Until recently, schematic illustrations of the evolution of horses have been a prominent proof of the theory of evolution. Today, however, many evolutionists have openly refuted the validity of this scenario. In 1980, 150 evolutionists attended a four-day meeting at the Chicago Museum of Natural History in which the problems associated with stage-by-stage evolution were discussed. At that meeting, Boyce Rensberger stated that there was no support in the fossil record for the stage-by-stage evolution of horses:
The popularly told example of horse evolution, suggesting a gradual sequence of changes from four-toed fox-sized creatures living nearly 50 million years ago to today's much larger one-toed horse, has long been known to be wrong. Instead of gradual change, fossils of each intermediate species appear fully distinct, persist unchanged, and then become extinct. Transitional forms are unknown.101
There have been an awful lot of stories, some more imaginative than others, about what the nature of that history [of life] really is. The most famous example, still on exhibit downstairs, is the exhibit on horse evolution prepared perhaps fifty years ago. That has been presented as the literal truth in textbook after textbook. Now I think that that is lamentable, particularly when the people who propose those kinds of stories may themselves be aware of the speculative nature of some of that stuff. 102
In spite of the lack of any scientific support, to create this horse-evolution scenario, fossils from different species were arranged in a series from the smallest to the largest. Evolutionists claimed that this evolution occurred at different times in India, South America, North America and Europe. Various evolutionists proposed more than 20 different horse-evolution scenarios, but there is no agreement among them on the different proposed family trees. The only point they agreed on is that the 55-million-year-old dog-like creature called Eohippus (Hyracotherium) was the first so-called ancestor of horses. (See Eohippus.) However, this so-called ancestor of horses-supposed to have become extinct millions of years ago-is almost identical to a creature called the hyrax that still lives in Africa, but is no relation to a horse.103
Every day that passes, a new fossil is discovered that clearly demonstrates the discrepancy of these claims about the evolution of horses especially since Eohippus fossils have been found in the same stratum as two modern horse species, Equus nevadensis and E. occidentalis.104 This shows that horses living today lived at the same time as their supposed ancestors, proving that the so-called evolution of horses never occurred.

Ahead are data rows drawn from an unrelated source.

-- ==== Sys2Proof/Laws/Fire.lean ====
section
/-! SUPPORT. Laws/Fire.lean: what the shared firing operations answer once the slot in focus is ready (spec/01 R15, R17, R24;
spec/03 R74). -/

namespace Sys2Proof.Machine

theorem predReady_of_agrees {p : Pr} {t : Option Token} (h : p.agrees t) : predReady p t = .go := by
  cases p with
  | always => rfl
  | onTrue =>
    obtain ⟨v, hv, rfl⟩ := h
    exact if_neg hv
  | onFalse => cases h; simp [predReady]

theorem plainReady_of_ready {s : State} {p : Pr} {u : Uses} {l r : Word} (h : s.ready p u l r) :
    s.plainReady p u = .go := by
  obtain ⟨hf, hp, hl, hr⟩ := h
  cases u <;> simp_all [State.plainReady, readyPlain, predReady_of_agrees hp, tokReady]

theorem sideReady_of_ready {s : State} {p : Pr} {u : Uses} {l r : Word} (h : s.ready p u l r) :
    s.sideReady p u = .go := by
  obtain ⟨hf, hp, hl, hr⟩ := h
  cases u <;> simp_all [State.sideReady, readySide, predReady_of_agrees hp, tokReady]

theorem opL_of_ready {s : State} {p : Pr} {u : Uses} {l r : Word} (h : s.ready p u l r) (hu : u ≠ .none) : s.opL = l := by
  simp [State.opL, h.2.2.1 hu, tokVal]

theorem opR_of_ready {s : State} {p : Pr} {l r : Word} (h : s.ready p .lr l r) : s.opR = r := by
  simp [State.opR, h.2.2.2 rfl, tokVal]

/-- A word that computes from both operands sends the result. -/
theorem fireWith_lr {s : State} {p : Pr} {ts : List Tgt} {f : Word → Word → Word} {l r : Word} (h : s.ready p .lr l r) :
    fireWith p .lr ts f s = .next (s.finish (.val (f l r)) ts) := by
  simp [fireWith, plainReady_of_ready h, opL_of_ready h, opR_of_ready h]

/-- A word that computes from its left operand sends the result. -/
theorem fireWith_l {s : State} {p : Pr} {ts : List Tgt} {f : Word → Word} {l r : Word} (h : s.ready p .l l r) :
    fireWith p .l ts (fun x _ => f x) s = .next (s.finish (.val (f l)) ts) := by
  simp [fireWith, plainReady_of_ready h, opL_of_ready h]

/-- A word without operands sends its value. -/
theorem fireWith_none {s : State} {p : Pr} {ts : List Tgt} {v l r : Word} (h : s.ready p .none l r) :
    fireWith p .none ts (fun _ _ => v) s = .next (s.finish (.val v) ts) := by
  simp [fireWith, plainReady_of_ready h]

/-- A word that may trap on its operands: the trap, or the result. -/
theorem fireTrap_lr {s : State} {p : Pr} {ts : List Tgt} {bad : Word → Word → Nat} {f : Word → Word → Word} {l r : Word}
    (h : s.ready p .lr l r) : fireTrap p .lr ts bad f s =
      if bad l r = 0 then .next (s.finish (.val (f l r)) ts) else .next (s.stopAt (bad l r)) := by
  simp [fireTrap, plainReady_of_ready h, opL_of_ready h, opR_of_ready h]

/-- A word that acts when it fires acts. -/
theorem fireAct_go {s : State} {p : Pr} {u : Uses} {ts : List Tgt} {act : State → State} {l r : Word}
    (h : s.ready p u l r) : fireAct p u ts act s = .next (act s) := by
  simp [fireAct, plainReady_of_ready h]

/-- A side effect that fires acts. -/
theorem fireSide_go {s : State} {p : Pr} {u : Uses} {act : State → State} {l r : Word} (h : s.ready p u l r) :
    fireSide p u act s = .next (act s) := by
  simp [fireSide, sideReady_of_ready h]

theorem plainReady_of_nulled {s : State} {p : Pr} {u : Uses} (h : s.nulled p u) : s.plainReady p u = .null := by
  obtain ⟨hf, hp, hl, hr, hn⟩ := h
  have hq : predReady p s.curSlot.pred = .go ∨ predReady p s.curSlot.pred = .null := by
    rcases hp with hp | ⟨hp, ht⟩
    · exact .inl (predReady_of_agrees hp)
    · cases p <;> simp_all [predReady]
  have hpn : p ≠ .always ∧ s.curSlot.pred = some .null → predReady p s.curSlot.pred = .null := by
    rintro ⟨h1, h2⟩
    cases p <;> simp_all [predReady]
  have tok (t : Option Token) (ht : t ≠ none) :
      tokReady true t = .null ∨ (tokReady true t = .go ∧ t ≠ some .null) := by
    rcases t with _ | _ | _
    · exact absurd rfl ht
    · exact .inr ⟨rfl, by simp⟩
    · exact .inl rfl
  have e1 : (Uses.l != Uses.none) = true := rfl
  have e2 : (Uses.lr != Uses.none) = true := rfl
  have e3 : (Uses.none != Uses.none) = false := rfl
  have e4 : (Uses.none == Uses.lr) = false := rfl
  have e5 : (Uses.l == Uses.lr) = false := rfl
  have e6 : (Uses.lr == Uses.lr) = true := rfl
  have go (t : Option Token) : tokReady false t = .go := rfl
  unfold State.plainReady readyPlain
  cases u
  · have hn' : p ≠ .always ∧ s.curSlot.pred = some .null := by simpa using hn
    simp [hf, hpn hn', e3, e4, go]
  · rcases tok _ (hl (by decide)) with a | ⟨a, na⟩
    · rcases hq with q | q <;> simp [hf, q, a, e1, e5, go]
    · have hn' : p ≠ .always ∧ s.curSlot.pred = some .null := by simpa [na] using hn
      simp [hf, hpn hn', a, e1, e5, go]
  · rcases tok _ (hl (by decide)) with a | ⟨a, na⟩ <;> rcases tok _ (hr rfl) with b | ⟨b, nb⟩
    · rcases hq with q | q <;> simp [hf, q, a, b, e2, e6]
    · rcases hq with q | q <;> simp [hf, q, a, b, e2, e6]
    · rcases hq with q | q <;> simp [hf, q, a, b, e2, e6]
    · have hn' : p ≠ .always ∧ s.curSlot.pred = some .null := by simpa [na, nb] using hn
      simp [hf, hpn hn', a, b, e2, e6]

/-- A null onward: a computing word with a null among its tokens sends a null (R74). -/
theorem fireWith_null {s : State} {p : Pr} {u : Uses} {ts : List Tgt} {f : Word → Word → Word} (h : s.nulled p u) :
    fireWith p u ts f s = .next (s.finish .null ts) := by
  simp [fireWith, plainReady_of_nulled h]
theorem fireTrap_null {s : State} {p : Pr} {u : Uses} {ts : List Tgt} {bad f} (h : s.nulled p u) :
    fireTrap p u ts bad f s = .next (s.finish .null ts) := by
  simp [fireTrap, plainReady_of_nulled h]
theorem fireAct_null {s : State} {p : Pr} {u : Uses} {ts : List Tgt} {act : State → State} (h : s.nulled p u) :
    fireAct p u ts act s = .next (s.finish .null ts) := by
  simp [fireAct, plainReady_of_nulled h]

end Sys2Proof.Machine
end

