@[simp] theorem fld_memory_0 (op : BitVec 8) (p : Pr) (a : BitVec 5) (b : BitVec 5) (c : BitVec 2) (d : BitVec 1) (e : BitVec 9) :
    fld (encWord op p (a ++ b ++ c ++ d ++ e)) 0 9 = e := by
  apply BitVec.eq_of_getLsbD_eq; intro i hi
  simp only [fld, encWord, BitVec.getLsbD_append, BitVec.getLsbD_extractLsb', hi, decide_true, Bool.true_and]
  rw [if_pos (by omega), if_pos (by omega)]; congr 1; omega
@[simp] theorem fld_memory_9 (op : BitVec 8) (p : Pr) (a : BitVec 5) (b : BitVec 5) (c : BitVec 2) (d : BitVec 1) (e : BitVec 9) :
    fld (encWord op p (a ++ b ++ c ++ d ++ e)) 9 1 = d := by
  apply BitVec.eq_of_getLsbD_eq; intro i hi
  simp only [fld, encWord, BitVec.getLsbD_append, BitVec.getLsbD_extractLsb', hi, decide_true, Bool.true_and]
  rw [if_pos (by omega), if_neg (by omega), if_pos (by omega)]; congr 1; omega
@[simp] theorem fld_memory_10 (op : BitVec 8) (p : Pr) (a : BitVec 5) (b : BitVec 5) (c : BitVec 2) (d : BitVec 1) (e : BitVec 9) :
    fld (encWord op p (a ++ b ++ c ++ d ++ e)) 10 2 = c := by
  apply BitVec.eq_of_getLsbD_eq; intro i hi
  simp only [fld, encWord, BitVec.getLsbD_append, BitVec.getLsbD_extractLsb', hi, decide_true, Bool.true_and]
  rw [if_pos (by omega), if_neg (by omega), if_neg (by omega), if_pos (by omega)]; congr 1; omega
@[simp] theorem fld_memory_12 (op : BitVec 8) (p : Pr) (a : BitVec 5) (b : BitVec 5) (c : BitVec 2) (d : BitVec 1) (e : BitVec 9) :
    fld (encWord op p (a ++ b ++ c ++ d ++ e)) 12 5 = b := by
  apply BitVec.eq_of_getLsbD_eq; intro i hi
  simp only [fld, encWord, BitVec.getLsbD_append, BitVec.getLsbD_extractLsb', hi, decide_true, Bool.true_and]
  rw [if_pos (by omega), if_neg (by omega), if_neg (by omega), if_neg (by omega), if_pos (by omega)]; congr 1; omega
@[simp] theorem fld_memory_17 (op : BitVec 8) (p : Pr) (a : BitVec 5) (b : BitVec 5) (c : BitVec 2) (d : BitVec 1) (e : BitVec 9) :
    fld (encWord op p (a ++ b ++ c ++ d ++ e)) 17 5 = a := by
  apply BitVec.eq_of_getLsbD_eq; intro i hi
  simp only [fld, encWord, BitVec.getLsbD_append, BitVec.getLsbD_extractLsb', hi, decide_true, Bool.true_and]
  rw [if_pos (by omega), if_neg (by omega), if_neg (by omega), if_neg (by omega), if_neg (by omega)]; congr 1; omega
@[simp] theorem fld_prefetch_0 (op : BitVec 8) (p : Pr) (a : BitVec 5) (b : BitVec 5) (c : BitVec 12) :
    fld (encWord op p (a ++ b ++ c)) 0 12 = c := by
  apply BitVec.eq_of_getLsbD_eq; intro i hi
  simp only [fld, encWord, BitVec.getLsbD_append, BitVec.getLsbD_extractLsb', hi, decide_true, Bool.true_and]
  rw [if_pos (by omega), if_pos (by omega)]; congr 1; omega
@[simp] theorem fld_prefetch_12 (op : BitVec 8) (p : Pr) (a : BitVec 5) (b : BitVec 5) (c : BitVec 12) :
    fld (encWord op p (a ++ b ++ c)) 12 5 = b := by
  apply BitVec.eq_of_getLsbD_eq; intro i hi
  simp only [fld, encWord, BitVec.getLsbD_append, BitVec.getLsbD_extractLsb', hi, decide_true, Bool.true_and]
  rw [if_pos (by omega), if_neg (by omega), if_pos (by omega)]; congr 1; omega
@[simp] theorem fld_prefetch_17 (op : BitVec 8) (p : Pr) (a : BitVec 5) (b : BitVec 5) (c : BitVec 12) :
    fld (encWord op p (a ++ b ++ c)) 17 5 = a := by
  apply BitVec.eq_of_getLsbD_eq; intro i hi
  simp only [fld, encWord, BitVec.getLsbD_append, BitVec.getLsbD_extractLsb', hi, decide_true, Bool.true_and]
  rw [if_pos (by omega), if_neg (by omega), if_neg (by omega)]; congr 1; omega
@[simp] theorem fld_counts_0 (op : BitVec 8) (p : Pr) (a : BitVec 6) (b : BitVec 6) (c : BitVec 5) (d : BitVec 5) :
    fld (encWord op p (a ++ b ++ c ++ d)) 0 5 = d := by
  apply BitVec.eq_of_getLsbD_eq; intro i hi
  simp only [fld, encWord, BitVec.getLsbD_append, BitVec.getLsbD_extractLsb', hi, decide_true, Bool.true_and]
  rw [if_pos (by omega), if_pos (by omega)]; congr 1; omega
@[simp] theorem fld_counts_5 (op : BitVec 8) (p : Pr) (a : BitVec 6) (b : BitVec 6) (c : BitVec 5) (d : BitVec 5) :
    fld (encWord op p (a ++ b ++ c ++ d)) 5 5 = c := by
  apply BitVec.eq_of_getLsbD_eq; intro i hi
  simp only [fld, encWord, BitVec.getLsbD_append, BitVec.getLsbD_extractLsb', hi, decide_true, Bool.true_and]
  rw [if_pos (by omega), if_neg (by omega), if_pos (by omega)]; congr 1; omega
@[simp] theorem fld_counts_10 (op : BitVec 8) (p : Pr) (a : BitVec 6) (b : BitVec 6) (c : BitVec 5) (d : BitVec 5) :
    fld (encWord op p (a ++ b ++ c ++ d)) 10 6 = b := by
  apply BitVec.eq_of_getLsbD_eq; intro i hi
  simp only [fld, encWord, BitVec.getLsbD_append, BitVec.getLsbD_extractLsb', hi, decide_true, Bool.true_and]
  rw [if_pos (by omega), if_neg (by omega), if_neg (by omega), if_pos (by omega)]; congr 1; omega
@[simp] theorem fld_counts_16 (op : BitVec 8) (p : Pr) (a : BitVec 6) (b : BitVec 6) (c : BitVec 5) (d : BitVec 5) :
    fld (encWord op p (a ++ b ++ c ++ d)) 16 6 = a := by
  apply BitVec.eq_of_getLsbD_eq; intro i hi
  simp only [fld, encWord, BitVec.getLsbD_append, BitVec.getLsbD_extractLsb', hi, decide_true, Bool.true_and]
  rw [if_pos (by omega), if_neg (by omega), if_neg (by omega), if_neg (by omega)]; congr 1; omega
@[simp] theorem fld_timeline_0 (op : BitVec 8) (p : Pr) (a : BitVec 5) (b : BitVec 2) (c : BitVec 6) (d : BitVec 9) :
    fld (encWord op p (a ++ b ++ c ++ d)) 0 9 = d := by
  apply BitVec.eq_of_getLsbD_eq; intro i hi
  simp only [fld, encWord, BitVec.getLsbD_append, BitVec.getLsbD_extractLsb', hi, decide_true, Bool.true_and]
  rw [if_pos (by omega), if_pos (by omega)]; congr 1; omega
@[simp] theorem fld_timeline_9 (op : BitVec 8) (p : Pr) (a : BitVec 5) (b : BitVec 2) (c : BitVec 6) (d : BitVec 9) :
    fld (encWord op p (a ++ b ++ c ++ d)) 9 6 = c := by
  apply BitVec.eq_of_getLsbD_eq; intro i hi
  simp only [fld, encWord, BitVec.getLsbD_append, BitVec.getLsbD_extractLsb', hi, decide_true, Bool.true_and]
  rw [if_pos (by omega), if_neg (by omega), if_pos (by omega)]; congr 1; omega
@[simp] theorem fld_timeline_15 (op : BitVec 8) (p : Pr) (a : BitVec 5) (b : BitVec 2) (c : BitVec 6) (d : BitVec 9) :
    fld (encWord op p (a ++ b ++ c ++ d)) 15 2 = b := by
  apply BitVec.eq_of_getLsbD_eq; intro i hi
  simp only [fld, encWord, BitVec.getLsbD_append, BitVec.getLsbD_extractLsb', hi, decide_true, Bool.true_and]
  rw [if_pos (by omega), if_neg (by omega), if_neg (by omega), if_pos (by omega)]; congr 1; omega
@[simp] theorem fld_timeline_17 (op : BitVec 8) (p : Pr) (a : BitVec 5) (b : BitVec 2) (c : BitVec 6) (d : BitVec 9) :
    fld (encWord op p (a ++ b ++ c ++ d)) 17 5 = a := by
  apply BitVec.eq_of_getLsbD_eq; intro i hi
  simp only [fld, encWord, BitVec.getLsbD_append, BitVec.getLsbD_extractLsb', hi, decide_true, Bool.true_and]
  rw [if_pos (by omega), if_neg (by omega), if_neg (by omega), if_neg (by omega)]; congr 1; omega
@[simp] theorem fld_waitWord_0 (op : BitVec 8) (p : Pr) (a : BitVec 5) (b : BitVec 3) (c : BitVec 5) (d : BitVec 9) :
    fld (encWord op p (a ++ b ++ c ++ d)) 0 9 = d := by
  apply BitVec.eq_of_getLsbD_eq; intro i hi
  simp only [fld, encWord, BitVec.getLsbD_append, BitVec.getLsbD_extractLsb', hi, decide_true, Bool.true_and]
  rw [if_pos (by omega), if_pos (by omega)]; congr 1; omega
@[simp] theorem fld_waitWord_9 (op : BitVec 8) (p : Pr) (a : BitVec 5) (b : BitVec 3) (c : BitVec 5) (d : BitVec 9) :
    fld (encWord op p (a ++ b ++ c ++ d)) 9 5 = c := by
  apply BitVec.eq_of_getLsbD_eq; intro i hi
  simp only [fld, encWord, BitVec.getLsbD_append, BitVec.getLsbD_extractLsb', hi, decide_true, Bool.true_and]
  rw [if_pos (by omega), if_neg (by omega), if_pos (by omega)]; congr 1; omega
@[simp] theorem fld_waitWord_14 (op : BitVec 8) (p : Pr) (a : BitVec 5) (b : BitVec 3) (c : BitVec 5) (d : BitVec 9) :
    fld (encWord op p (a ++ b ++ c ++ d)) 14 3 = b := by
  apply BitVec.eq_of_getLsbD_eq; intro i hi
  simp only [fld, encWord, BitVec.getLsbD_append, BitVec.getLsbD_extractLsb', hi, decide_true, Bool.true_and]
  rw [if_pos (by omega), if_neg (by omega), if_neg (by omega), if_pos (by omega)]; congr 1; omega
@[simp] theorem fld_waitWord_17 (op : BitVec 8) (p : Pr) (a : BitVec 5) (b : BitVec 3) (c : BitVec 5) (d : BitVec 9) :
    fld (encWord op p (a ++ b ++ c ++ d)) 17 5 = a := by
  apply BitVec.eq_of_getLsbD_eq; intro i hi
  simp only [fld, encWord, BitVec.getLsbD_append, BitVec.getLsbD_extractLsb', hi, decide_true, Bool.true_and]
  rw [if_pos (by omega), if_neg (by omega), if_neg (by omega), if_neg (by omega)]; congr 1; omega
@[simp] theorem fld_barrier_0 (op : BitVec 8) (p : Pr) (a : BitVec 5) (b : BitVec 8) (c : BitVec 9) :
    fld (encWord op p (a ++ b ++ c)) 0 9 = c := by
  apply BitVec.eq_of_getLsbD_eq; intro i hi
  simp only [fld, encWord, BitVec.getLsbD_append, BitVec.getLsbD_extractLsb', hi, decide_true, Bool.true_and]
  rw [if_pos (by omega), if_pos (by omega)]; congr 1; omega
@[simp] theorem fld_barrier_9 (op : BitVec 8) (p : Pr) (a : BitVec 5) (b : BitVec 8) (c : BitVec 9) :
    fld (encWord op p (a ++ b ++ c)) 9 8 = b := by
  apply BitVec.eq_of_getLsbD_eq; intro i hi
  simp only [fld, encWord, BitVec.getLsbD_append, BitVec.getLsbD_extractLsb', hi, decide_true, Bool.true_and]
  rw [if_pos (by omega), if_neg (by omega), if_pos (by omega)]; congr 1; omega
@[simp] theorem fld_barrier_17 (op : BitVec 8) (p : Pr) (a : BitVec 5) (b : BitVec 8) (c : BitVec 9) :
    fld (encWord op p (a ++ b ++ c)) 17 5 = a := by
  apply BitVec.eq_of_getLsbD_eq; intro i hi
  simp only [fld, encWord, BitVec.getLsbD_append, BitVec.getLsbD_extractLsb', hi, decide_true, Bool.true_and]
  rw [if_pos (by omega), if_neg (by omega), if_neg (by omega)]; congr 1; omega
@[simp] theorem fld_fence_0 (op : BitVec 8) (p : Pr) (a : BitVec 20) (b : BitVec 1) (c : BitVec 1) :
    fld (encWord op p (a ++ b ++ c)) 0 1 = c := by
  apply BitVec.eq_of_getLsbD_eq; intro i hi
  simp only [fld, encWord, BitVec.getLsbD_append, BitVec.getLsbD_extractLsb', hi, decide_true, Bool.true_and]
  rw [if_pos (by omega), if_pos (by omega)]; congr 1; omega
@[simp] theorem fld_fence_1 (op : BitVec 8) (p : Pr) (a : BitVec 20) (b : BitVec 1) (c : BitVec 1) :
    fld (encWord op p (a ++ b ++ c)) 1 1 = b := by
  apply BitVec.eq_of_getLsbD_eq; intro i hi
  simp only [fld, encWord, BitVec.getLsbD_append, BitVec.getLsbD_extractLsb', hi, decide_true, Bool.true_and]
  rw [if_pos (by omega), if_neg (by omega), if_pos (by omega)]; congr 1; omega
@[simp] theorem fld_fence_2 (op : BitVec 8) (p : Pr) (a : BitVec 20) (b : BitVec 1) (c : BitVec 1) :
    fld (encWord op p (a ++ b ++ c)) 2 20 = a := by
  apply BitVec.eq_of_getLsbD_eq; intro i hi
  simp only [fld, encWord, BitVec.getLsbD_append, BitVec.getLsbD_extractLsb', hi, decide_true, Bool.true_and]
  rw [if_pos (by omega), if_neg (by omega), if_neg (by omega)]; congr 1; omega
@[simp] theorem fld_atom_0 (op : BitVec 8) (p : Pr) (a : BitVec 4) (b : BitVec 5) (c : BitVec 7) (d : BitVec 6) :
    fld (encWord op p (a ++ b ++ c ++ d)) 0 6 = d := by
  apply BitVec.eq_of_getLsbD_eq; intro i hi
  simp only [fld, encWord, BitVec.getLsbD_append, BitVec.getLsbD_extractLsb', hi, decide_true, Bool.true_and]
  rw [if_pos (by omega), if_pos (by omega)]; congr 1; omega
@[simp] theorem fld_atom_6 (op : BitVec 8) (p : Pr) (a : BitVec 4) (b : BitVec 5) (c : BitVec 7) (d : BitVec 6) :
    fld (encWord op p (a ++ b ++ c ++ d)) 6 7 = c := by
  apply BitVec.eq_of_getLsbD_eq; intro i hi
  simp only [fld, encWord, BitVec.getLsbD_append, BitVec.getLsbD_extractLsb', hi, decide_true, Bool.true_and]
  rw [if_pos (by omega), if_neg (by omega), if_pos (by omega)]; congr 1; omega
@[simp] theorem fld_atom_13 (op : BitVec 8) (p : Pr) (a : BitVec 4) (b : BitVec 5) (c : BitVec 7) (d : BitVec 6) :
    fld (encWord op p (a ++ b ++ c ++ d)) 13 5 = b := by
  apply BitVec.eq_of_getLsbD_eq; intro i hi
  simp only [fld, encWord, BitVec.getLsbD_append, BitVec.getLsbD_extractLsb', hi, decide_true, Bool.true_and]
  rw [if_pos (by omega), if_neg (by omega), if_neg (by omega), if_pos (by omega)]; congr 1; omega
@[simp] theorem fld_atom_18 (op : BitVec 8) (p : Pr) (a : BitVec 4) (b : BitVec 5) (c : BitVec 7) (d : BitVec 6) :
    fld (encWord op p (a ++ b ++ c ++ d)) 18 4 = a := by
  apply BitVec.eq_of_getLsbD_eq; intro i hi
  simp only [fld, encWord, BitVec.getLsbD_append, BitVec.getLsbD_extractLsb', hi, decide_true, Bool.true_and]
  rw [if_pos (by omega), if_neg (by omega), if_neg (by omega), if_neg (by omega)]; congr 1; omega
@[simp] theorem fld_fence_pair (op : BitVec 8) (p : Pr) (a : BitVec 20) (b c : BitVec 1) :
    fld (encWord op p (a ++ b ++ c)) 0 2 = b ++ c := by
  apply BitVec.eq_of_getLsbD_eq; intro i hi
  simp only [fld, encWord, BitVec.getLsbD_append, BitVec.getLsbD_extractLsb', hi, decide_true, Bool.true_and]
  rcases i with _ | _ | i
  · simp
  · simp
  · omega
@[simp] theorem fld_whole (op : BitVec 8) (p : Pr) (a : BitVec 22) : fld (encWord op p a) 0 22 = a :=
  (fld_encWord_low op p a (by omega)).trans BitVec.extractLsb'_eq_self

In his book The Great Evolution Mystery, the evolutionist writer Gordon R. Taylor examined topics that Darwinism could not explain. About the mythical horse series, he writes:
But perhaps the most serious weakness of Darwinism is the failure of paleontologists to find convincing phylogenies or sequences of organisms demonstrating major evolutionary change. . . The horse is often cited as the only fully worked-out example. But the fact is that the line from Eohippus to Equus is very erratic. It is alleged to show a continual increase in size, but the truth is that some variants were smaller than Eohippus [the first in the sequence], not larger. Specimens from different sources can be brought together in a convincing-looking sequence, but there is no evidence that they were actually ranged in this order in time. 105
All these facts show that one of the basic proofs for the series schema of horse evolution is totally imaginary. Like other species, horses also come into existence without leaving any evolutionary ancestor in the fossil record.
101. Boyce Rensberger, Houston Chronicle, 5 November 1980, Part 4, p. 15.
102. Niles Eldredge, quoted in Darwin's Enigma by Luther D. Sunderland, Santee, CA: Master Books, 1988, p. 78.
103. Francis Hitching, The Neck of the Giraffe: Where Darwin Went Wrong, pp. 30-31.
104. Ibid.
105. Gordon Rattray Taylor, The Great Evolution Mystery, London: Sphere Books, 1984, p. 230.